Several state agencies handle files on missing persons, and cases involving soldiers, civilians and volunteer fighters have been treated differently, creating a bureaucratic maze that stirs fury and despair in anxiously searching relatives.
In looking for Bilenkyi, Lyudmyla has sought the help of people in the military, volunteer groups, relatives in Ukraine and Russia, and even an influential figure in the criminal world with contacts in separatist-held territory.
She has received scraps of unconfirmed information, possible leads and anonymous text messages that sustain her hope of finding her son, as well as demands for money from people claiming to know his whereabouts.
"It's an extremely complex issue," says Morcillo Mendez, who has worked in the field of missing persons for 22 years from her native Colombia to the Balkans.
“It is an ambiguous loss, they don’t know if their relative is alive or dead, it is like a life on standby with all the suffering and uncertainty that this entails,” she explains.
Process of reconciliation
“I believe it’s crucial to provide answers to the families of missing persons, and that will also have an impact on communities, society and on the process of reconciliation that a country or countries go through after conflict.”
What can Zelenskiy do now, if for five years the authorities did absolutely nothing to find their own citizens?
Zelenskiy's predecessor, Petro Poroshenko, insists he did everything possible for Ukraine and its servicemen in the face of Russia's hybrid war.
Lyudmyla accuses him of failing to properly equip and lead the country’s defenders, however, and like many people linked to volunteer battalions, she believes the billionaire and his allies did not want ultranationalists and other radicals to return from war to demand real change in Kiev.

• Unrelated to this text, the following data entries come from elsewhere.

-- ==== Sys2Proof/Tests/Slice0.lean ====
section
/-! SUPPORT. Tests: words written out from the spec's opcode map (R85) and faulting words (R86), single steps with the
expected values of 95_test_vectors.md (S1 to S11, V1 to V155), and for each statement with hypotheses a witness that
meets them. -/

namespace Sys2Proof.Machine.Tests

/-! ## Helpers -/

/-- The reset state with some registers set. -/
def regs (l : List (RegIdx × Byte)) : State :=
  l.foldl (fun s p => s.setV p.1 p.2) State.reset

/-- The state one STEP after a word is placed at PC. -/
def after (w : Nat) (s : State) : State :=
  match step (s.withFetchWord 16 w) with
  | .next t => t
  | .fault _ => s
  | .refused _ => s

/-- The registers of a list, read. -/
def reads (s : State) (l : List RegIdx) : List Byte :=
  l.map s.getV

/-- Bytes read from an address on. -/
def bytes (s : State) (a n : Nat) : List Byte :=
  (List.range n).map fun k => s.memRead (a + k)

/-- The lit pixels of row y, as their columns. -/
def lit (s : State) (y : Nat) : List Nat :=
  (List.range 64).filter fun x => s.pixel x y

/-- The spec's default configuration with one quirk switch on. -/
def quirk (c : Config → Config) (s : State) : State :=
  { s with cfg := c s.cfg }

/-! ## Decoding: one word per instruction, from R85 -/

theorem test_decode_control :
    decode 0x00EE = .ok .ret ∧ decode 0x1204 = .ok (.jp 0x204) ∧ decode 0x2210 = .ok (.call 0x210) ∧
    decode 0x3A3C = .ok (.seImm 0xA 0x3C) ∧ decode 0x4311 = .ok (.sneImm 3 0x11) ∧
    decode 0x5120 = .ok (.seReg 1 2) ∧ decode 0x9120 = .ok (.sneReg 1 2) ∧ decode 0xB300 = .ok (.jpV0 0x300) := by
  decide

theorem test_decode_alu :
    decode 0x6A3C = .ok (.ldImm 0xA 0x3C) ∧ decode 0x7002 = .ok (.addImm 0 2) ∧ decode 0x8120 = .ok (.ldReg 1 2) ∧
    decode 0x8121 = .ok (.orReg 1 2) ∧ decode 0x8122 = .ok (.andReg 1 2) ∧ decode 0x8123 = .ok (.xorReg 1 2) ∧
    decode 0x8124 = .ok (.addReg 1 2) ∧ decode 0x8125 = .ok (.subReg 1 2) ∧ decode 0x8126 = .ok (.shr 1) ∧
    decode 0x8127 = .ok (.subnReg 1 2) ∧ decode 0x812E = .ok (.shl 1) ∧ decode 0xC30F = .ok (.rnd 3 0x0F) := by
  decide

theorem test_decode_index_display :
    decode 0xA2F0 = .ok (.ldI 0x2F0) ∧ decode 0xF11E = .ok (.addI 1) ∧ decode 0xF229 = .ok (.ldF 2) ∧
    decode 0xF333 = .ok (.ldB 3) ∧ decode 0xF255 = .ok (.storeRegs 2) ∧ decode 0xF465 = .ok (.loadRegs 4) ∧
    decode 0x00E0 = .ok .cls ∧ decode 0xD125 = .ok (.drw 1 2 5) ∧ decode 0xD010 = .ok (.drw 0 1 0) := by
  decide

theorem test_decode_timers_keys :
    decode 0xF407 = .ok (.ldVxDT 4) ∧ decode 0xF30A = .ok (.ldVxK 3) ∧ decode 0xF315 = .ok (.ldDTVx 3) ∧
    decode 0xF018 = .ok (.ldSTVx 0) ∧ decode 0xE29E = .ok (.skp 2) ∧ decode 0xE2A1 = .ok (.sknp 2) := by
  decide

/-- The table's numbering is the word's own (bit 0 is w[0]), here written out bit by bit: 6xkk with x = A, kk = 3C. -/
theorem test_decode_table_word : decodeTableWord 16 0b0110101000111100 = some (.ldImm 0xA 0x3C) := by
  decide

/-! ## Ill-formed words: each check of the table refuses one (R86, V130 to V137) -/

theorem test_refuse_family_0 : wellFormed 0x0000 = false ∧ wellFormed 0x00E1 = false ∧ wellFormed 0x0123 = false ∧
    decode 0x0000 = .error (.unknownOpcode 0x0000) := by
  decide

theorem test_refuse_families_5_9 : wellFormed 0x5121 = false ∧ wellFormed 0x9121 = false ∧
    decode 0x5121 = .error (.unknownOpcode 0x5121) ∧ decode 0x9121 = .error (.unknownOpcode 0x9121) := by
  decide

theorem test_refuse_family_8 : wellFormed 0x8128 = false ∧ wellFormed 0x8129 = false ∧ wellFormed 0x812A = false ∧
    wellFormed 0x812B = false ∧ wellFormed 0x812C = false ∧ wellFormed 0x812D = false ∧
    wellFormed 0x812F = false ∧
    decode 0x8128 = .error (.unknownOpcode 0x8128) ∧ decode 0x812F = .error (.unknownOpcode 0x812F) := by
  decide

theorem test_refuse_family_E : wellFormed 0xE29F = false ∧ wellFormed 0xE2A0 = false ∧ wellFormed 0xE200 = false ∧
    decode 0xE29F = .error (.unknownOpcode 0xE29F) := by
  decide

theorem test_refuse_family_F : wellFormed 0xF208 = false ∧ wellFormed 0xF20B = false ∧ wellFormed 0xF216 = false ∧
    wellFormed 0xF21F = false ∧ wellFormed 0xF230 = false ∧ wellFormed 0xF256 = false ∧
    decode 0xF208 = .error (.unknownOpcode 0xF208) := by
  decide

theorem test_refuse_family_F_later_machines : wellFormed 0xF275 = false ∧ wellFormed 0xF285 = false ∧ wellFormed 0xF2FF = false ∧
    decode 0xF275 = .error (.unknownOpcode 0xF275) := by
  decide

/-! ## Single steps: control transfer -/

/-- V1. -/
theorem test_jp : (after 0x1204 { State.reset with pc := 0x20A }).pc = 0x204 := by decide

/-- V4, V5: CALL pushes pc0 + 2, also across the top of memory. -/
theorem test_call : (after 0x2210 { State.reset with pc := 0x204 }).pc = 0x210 ∧
    (after 0x2210 { State.reset with pc := 0x204 }).stk[0] = 0x206 ∧
    (after 0x2300 { State.reset with pc := 0xFFE }).stk[0] = 0x000 := by decide

/-- V6. -/
theorem test_call_overflow : (after 0x2210 { State.reset with sp := 16 }).fault = some .stackOverflow ∧
    (after 0x2210 { State.reset with sp := 16 }).pc = 0x202 ∧
    (after 0x2210 { State.reset with sp := 16 }).sp = 16 := by decide

/-- V7. -/
theorem test_ret : (after 0x00EE { State.reset with sp := 1, stk := State.reset.stk.set 0 0x206 }).pc = 0x206 ∧
    (after 0x00EE { State.reset with sp := 1, stk := State.reset.stk.set 0 0x206 }).sp = 0 := by decide

/-- V8. -/
theorem test_ret_underflow : (after 0x00EE State.reset).fault = some .stackUnderflow ∧
    (after 0x00EE State.reset).status = .halted ∧ (after 0x00EE State.reset).pc = 0x202 := by decide

/-- V9, V10, V18: a taken skip, one not taken, and one across the top of memory. -/
theorem test_se_imm : (after 0x3A3C (regs [(0xA, 0x3C)])).pc = 0x204 ∧ (after 0x3A3C (regs [(0xA, 0x3D)])).pc = 0x202 ∧
    (after 0x3000 { State.reset with pc := 0xFFE }).pc = 0x002 := by decide

/-- V11, V12. -/
theorem test_sne_imm : (after 0x4A3C (regs [(0xA, 0x3D)])).pc = 0x204 ∧ (after 0x4A3C (regs [(0xA, 0x3C)])).pc = 0x202 := by
  decide

/-- V13, V14. -/
theorem test_se_reg : (after 0x5120 (regs [(1, 7), (2, 7)])).pc = 0x204 ∧ (after 0x5120 (regs [(1, 7), (2, 8)])).pc = 0x202 := by
  decide

/-- V16, V17. -/
theorem test_sne_reg : (after 0x9120 (regs [(1, 7), (2, 8)])).pc = 0x204 ∧ (after 0x9120 (regs [(1, 7), (2, 7)])).pc = 0x202 := by
  decide

/-- V19, V20. -/
theorem test_jp_v0 : (after 0xB300 (regs [(0, 0x04)])).pc = 0x304 ∧ (after 0xBFFF (regs [(0, 0xFF)])).pc = 0x0FE := by decide

/-! ## Single steps: ALU -/

/-- S1, V22: also fetched across the top of memory. -/
theorem test_ld_imm : reads (after 0x6A3C State.reset) [0xA] = [0x3C] ∧ (after 0x6A3C State.reset).pc = 0x202 ∧
    reads (after 0x6A3C { State.reset with pc := 0xFFF }) [0xA] = [0x3C] ∧
    (after 0x6A3C { State.reset with pc := 0xFFF }).pc = 0x001 := by decide

/-- V30, V31. -/
theorem test_add_imm : reads (after 0x7002 (regs [(0, 0xFF)])) [0, 15] = [0x01, 0] ∧
    reads (after 0x7F01 (regs [(15, 0xFF)])) [15] = [0x00] := by decide

/-- V32. -/
theorem test_ld_reg : reads (after 0x8120 (regs [(2, 0x7E)])) [1, 2] = [0x7E, 0x7E] := by decide

/-- V33, V34, V35: VF is not reset. -/
theorem test_logic : reads (after 0x8011 (regs [(0, 0xF0), (1, 0x0F), (15, 1)])) [0, 15] = [0xFF, 1] ∧
    reads (after 0x8012 (regs [(0, 0xF0), (1, 0x3C), (15, 1)])) [0, 15] = [0x30, 1] ∧
    reads (after 0x8013 (regs [(0, 0xF0), (1, 0x3C), (15, 1)])) [0, 15] = [0xCC, 1] := by decide

/-- S3, V37. -/
theorem test_add_reg : reads (after 0x8014 (regs [(0, 0xFF), (1, 0x01)])) [0, 15] = [0x00, 1] ∧
    reads (after 0x8014 (regs [(0, 0x80), (1, 0x7F)])) [0, 15] = [0xFF, 0] := by decide

/-- V40, V41: VF as destination and as second operand. -/
theorem test_add_reg_vf : reads (after 0x8F14 (regs [(15, 0xFF), (1, 0x02)])) [15] = [0x01] ∧
    reads (after 0x80F4 (regs [(0, 0xFF), (15, 0x01)])) [0, 15] = [0x00, 1] := by decide

/-- S4, V42. -/
theorem test_sub : reads (after 0x8015 (regs [(0, 0x01), (1, 0x02)])) [0, 15] = [0xFF, 0] ∧
    reads (after 0x8015 (regs [(0, 0x05), (1, 0x05)])) [0, 15] = [0x00, 1] := by decide

/-- V44: the inverted borrow flag. -/
theorem test_sub_inverted :
    reads (after 0x8015 (quirk (fun c => { c with qBorrowInvert := true }) (regs [(0, 0x01), (1, 0x02)]))) [0, 15] =
      [0xFF, 1] := by decide

/-- S5, V48, V49. -/
theorem test_shr : reads (after 0x8006 (regs [(0, 0x01)])) [0, 15] = [0x00, 1] ∧
    reads (after 0x8016 (regs [(0, 0xFE), (1, 0x55)])) [0, 1, 15] = [0x7F, 0x55, 0] ∧
    reads (after 0x8F06 (regs [(15, 0x02)])) [15] = [0] := by decide

/-- V45, V46. -/
theorem test_subn : reads (after 0x8017 (regs [(0, 0x02), (1, 0x01)])) [0, 15] = [0xFF, 0] ∧
    reads (after 0x8017 (regs [(0, 0x01), (1, 0x03)])) [0, 15] = [0x02, 1] := by decide

/-- V50, V52. -/
theorem test_shl : reads (after 0x800E (regs [(0, 0x81)])) [0, 15] = [0x02, 1] ∧
    reads (after 0x8F0E (regs [(15, 0x81)])) [15] = [1] := by decide

/-- V53 for the drawn byte 0xB7, and V54 for the free one. -/
theorem test_rnd : (State.reset.loadMasked 3 0x0F 0xB7).getV 3 = 0x07 ∧ (after 0xC300 State.reset).draws = 1 := by decide

/-! ## Single steps: index and memory -/

/-- S2. -/
theorem test_ld_i : (after 0xA2F0 State.reset).i = 0x2F0 ∧ (after 0xA2F0 State.reset).pc = 0x202 := by decide

/-- V67, V68. -/
theorem test_add_i : (after 0xF11E { regs [(1, 0x20)] with i := 0xFF0 }).i = 0x010 ∧
    reads (after 0xF11E { regs [(1, 0x20)] with i := 0xFF0 }) [15] = [0] ∧
    reads (after 0xF11E (quirk (fun c => { c with qAddIVF := true }) { regs [(1, 0x20)] with i := 0xFF0 })) [15] = [1] := by
  decide

/-- V70, V72. -/
theorem test_ld_f : (after 0xF229 (regs [(2, 0x0A)])).i = 0x082 ∧ (after 0xF229 (regs [(2, 0x1A)])).i = 0x0D2 := by decide

/-- V73, V77. -/
theorem test_ld_b : bytes (after 0xF033 { regs [(0, 254)] with i := 0x300 }) 0x300 3 = [2, 5, 4] ∧
    bytes (after 0xF033 { regs [(0, 100)] with i := 0xFFE }) 0xFFE 3 = [1, 0, 0] := by decide

/-- V60, V62, V63. -/
theorem test_store_regs :
    bytes (after 0xF255 { regs [(0, 0x11), (1, 0x22), (2, 0x33)] with i := 0x400 }) 0x400 4 = [0x11, 0x22, 0x33, 0] ∧
    bytes (after 0xF155 { regs [(0, 0xAA), (1, 0xBB)] with i := 0xFFF }) 0xFFF 2 = [0xAA, 0xBB] ∧
    (after 0xF255 (quirk (fun c => { c with qMemIncI := true }) { State.reset with i := 0x400 })).i = 0x403 := by decide

/-- V61, over font bytes: glyph 0 at 0x050 is F0 90 90 90 F0 (R68). -/
theorem test_load_regs : reads (after 0xF265 { State.reset with i := 0x050 }) [0, 1, 2, 3] = [0xF0, 0x90, 0x90, 0] ∧
    (after 0xF265 { State.reset with i := 0x050 }).i = 0x050 := by decide

/-! ## Single steps: display -/

/-- V80. -/
theorem test_cls : lit (after 0x00E0 (State.reset.setScreen (Vector.replicate 32 1))) 0 = [] ∧
    (after 0x00E0 State.reset).dirty = true := by decide

/-- V86: clipped at the right edge and at the bottom. -/
theorem test_drw_clips :
    lit (after 0xD012 { (regs [(0, 62), (1, 31)]).memWriteList 0x300 [0xFF, 0x81] with i := 0x300 }) 31 = [62, 63] ∧
    lit (after 0xD012 { (regs [(0, 62), (1, 31)]).memWriteList 0x300 [0xFF, 0x81] with i := 0x300 }) 0 = [] ∧
    reads (after 0xD012 { (regs [(0, 62), (1, 31)]).memWriteList 0x300 [0xFF, 0x81] with i := 0x300 }) [15] = [0] := by
  decide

“What can Zelenskiy do now, if for five years the authorities did absolutely nothing to find their own citizens?” asks Lyudmyla, who says her pile of notebooks and documents on her son’s case contrasts with an almost empty official file.
“I’m not talking about getting the lads back or buying their freedom – I’d figure out how to do that if I got to that point. But the authorities at least should have tracked them down.”
“I’ve heard so many different words and promises that I stopped believing people in power,” she says of Zelenskiy’s vow to bring prisoners home.
“Now parliamentary elections are coming up and perhaps they’re playing games with voters again. Let’s see what they do afterwards – that will show us what they’re really like.”